Zone rouge
Melbourne -- A priori, couvrir un meeting aérien, comme celui d’Australie, n’a rien d’extraordinaire. Mais quinze jours plus tard, j’étais sur les suites du crash d’un petit avion de tourisme, près de l’aéroport de Melbourne, qui a fait cinq morts au décollage. Ce qui m’a fait voir le show sous un autre jour.
Je ne suis pas un expert de la chose aérienne. Ce n’est que mon deuxième meeting. La première fois, j’avais été frappé par l’engouement populaire que peut susciter ce genre de manifestation. Les organisateurs avaient enregistré autour de 180.000 visiteurs sur trois jours.
On peut les diviser en deux groupes distincts. Il y a les simples spectateurs d’un côté, pour lesquels c’est avant tout une occasion de sortie, en famille, avec les enfants bien entendu. Quand un appareil fait une acrobatie, on entend des « OOhhh » et des « AAhhh » monter dans la foule.
Et puis il y a les puristes. Des enthousiastes qui vont de meeting en meeting. Au besoin à travers le monde. Ce sont des hommes, essentiellement, qui semblent tout connaître sur tel ou tel appareil, son moteur, ses capacités de vol et le genre d'acrobaties qu’il peut enchaîner. C’est un groupe que rien ne peut vraiment surprendre. Parmi eux, se trouve un noyau dur de photographes spécialisés dans la photo de meeting aérien.
C’est le genre de personnes dont j’ai tout intérêt à me faire des amis. Ils connaissent par cœur le répertoire de manœuvres qu’on peut attendre d’un modèle particulier d’avion. Et peuvent donc me suggérer des angles de prise de vue, ou le modèle d’objectif à privilégier. C’est une petite communauté de passionnés, très amicaux, et jamais avares d’un conseil ou deux.
D’un point de vue pratique, la journée s’est révélée être un sacré exercice physique. J’ai obtenu mes meilleures photos avec un objectif de 400mm. Normalement, compte tenu de la taille et du poids du bestiau, on utilise un pied. Mais là il faut l’orienter dans une position inhabituelle, plutôt verticale. Avec le boitier, ça pointe à 14 kilos, tenus à bout de bras. A la fin de la journée, j’avais les muscles en compote.

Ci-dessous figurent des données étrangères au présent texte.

/-- The machine after reset with a block. -/
def withBlock (l r : Word) : State := { State.reset with blkL := l, blkR := r }

/-- A keyed machine with the given tables and block. -/
def keyed (k : CipherState) (l r : Word) : State := { State.reset with keyValid := true, cipher := k, blkL := l, blkR := r }

/-- The machine after reset with a key length. -/
def withKeyLen (n : BitVec 6) : State := { State.reset with keyLen := n }

/-- The ROM tables mixed with the all-zero key of eight bytes (95_test_vectors.md 3.1: "leaves P = PI_P"). -/
def zeroKeyMixed : CipherState := mixKey (List.replicate 8 0)

/-- The ERR code and the STATUS word of a next state. -/
def status? (a : Answer) : Option Word := (next? a).map statusWord

/-! ## WellFormed: the one check, with terms it refuses -/

theorem test_wellFormed_refuses_pad_8 : (Instr.pad 8).wellFormed = false := by decide

theorem test_wellFormed_refuses_pad_15 : (Instr.pad 15).wellFormed = false := by decide

theorem test_wellFormed_admits_pad_7 : (Instr.pad 7).wellFormed = true := by decide

/-! ## Decoding: words written out from OP = c[3:0], ARG = c[7:4], RSV = c[31:8] (R70 to R75) -/

theorem test_decode_nop : decode 0b00000000000000000000000000000000#32 = .command .nop := by decide

theorem test_decode_keysched : decode 0b00000000000000000000000000000001#32 = .command .keysched := by decide

theorem test_decode_encb : decode 0b00000000000000000000000000000010#32 = .command .encb := by decide

theorem test_decode_decb : decode 0b00000000000000000000000000000011#32 = .command .decb := by decide

theorem test_decode_pad_0 : decode 0b00000000000000000000000000000100#32 = .command (.pad 0) := by decide

theorem test_decode_pad_5 : decode 0b00000000000000000000000001010100#32 = .command (.pad 5) := by decide

theorem test_decode_unpad : decode 0b00000000000000000000000000000101#32 = .command .unpad := by decide

theorem test_decode_zeroize : decode 0b00000000000000000000000000000110#32 = .command .zeroize := by decide

/-- The illegal words of 95_test_vectors.md section 7. -/
theorem test_decode_illegal_words :
    decode 0x00000007 = .illegal .reservedOp ∧ decode 0x0000000F = .illegal .reservedOp ∧
    decode 0x00000010 = .illegal .argNotZero ∧ decode 0x00000084 = .illegal .padCount ∧
    decode 0x000000F4 = .illegal .padCount ∧ decode 0x00000012 = .illegal .argNotZero ∧
    decode 0x00000102 = .illegal .reservedBits ∧ decode 0x80000001 = .illegal .reservedBits ∧
    decode 0xFFFFFFFF = .illegal .reservedBits := by decide

/-- The host's two questions on a table row. -/
theorem test_decodeTableWord : decodeTableWord 32 0x74 = some (.pad 7) ∧ decodeTableWord 32 0x84 = none := by decide

theorem test_step_runs_the_latched_word :
    status? (step (State.reset.withFetchWord 32 0x00000002)) = some 0x00000504 := by decide

/-! ## The mixing function and the key mixing: 95_test_vectors.md sections 4 and 3.5 -/

theorem test_mix_01020304 : mix piS 0x01020304 = 0x3CEDFF8C := by decide +kernel

theorem test_mix_wraps : mix piS 0xFFFFFFFF = 0x452C2867 := by decide +kernel

theorem test_mixKey_first_and_last :
    (mixKey [0x01, 0x23, 0x45, 0x67, 0x89, 0xAB, 0xCD, 0xEF]).p[0] = 0x251C2FEF ∧
    (mixKey [0x01, 0x23, 0x45, 0x67, 0x89, 0xAB, 0xCD, 0xEF]).p[17] = 0x00D236F4 := by decide +kernel

/-- The words of a key whose length does not divide 4: the key index carries across words. -/
theorem test_keyWord_carries :
    (List.range 4).map (keyWord [0xF0, 0xE1, 0xD2]) = [0xF0E1D2F0, 0xE1D2F0E1, 0xD2F0E1D2, 0xF0E1D2F0] := by decide

/-! ## One or two tests for each command -/

theorem test_nop_sets_done : status? (exec .nop State.reset) = some 0x00000004 := by decide

theorem test_nop_clears_err : status? (exec .nop { State.reset with err := 5, keyValid := true }) = some 0x00000006 := by decide

/-- R93: 57 is too long; KEYVALID keeps its value (program 4 of 95_test_vectors.md). -/
theorem test_keysched_57_bytes : status? (exec .keysched (withKeyLen 57)) = some 0x00000104 := by decide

L’atmosphère générale ressemble un peu à celle du film « Top Gun ». Surtout avec les pilotes des petits appareils d’acrobatie. Ce sont généralement d’anciens militaires qui font ces figures incroyables. Pour certains, ce passe-temps est une véritable passion. Ce qui fournit des images spectaculaires.
Le clou du spectacle est la partie pyrotechnique, qui a lieu en fin de journée. Elle se joue avec deux appareils, qui terminent leur numéro par un simulacre de poursuite. Survient alors une gigantesque explosion, avec un mur de flammes gigantesque qui sert de toile de fond au passage des avions. Tout le monde s’y attend, notamment parce que le titre du numéro est plutôt explicite : « Tinstix of Dynamite ». Les gens sont prévenus et donc pas trop effrayés, même si le spectacle est vraiment impressionnant.
Personnellement j’ai trouvé le moment un peu perturbant, quelques jours seulement après les suites de l’accident d’avion que j’avais photographié. Pour tout dire, je n’ai jamais vu l’appareil, qui a disparu semble-t-il dans une énorme boule de feu, en s’écrasant sur un centre commercial. La seule chose appartenant clairement à l’appareil et que j’ai pu photographier était une de ses roues, retombée sur un bout d’autoroute.
Et quinze jours plus tard, me voici à photographier des types en avion qui se croisent à toute vitesse devant un mur de feu, et des milliers de spectateurs fascinés. C’était étrange, dirons-nous.
Ce billet de blog a été écrit avec Yana Dlugy à Paris.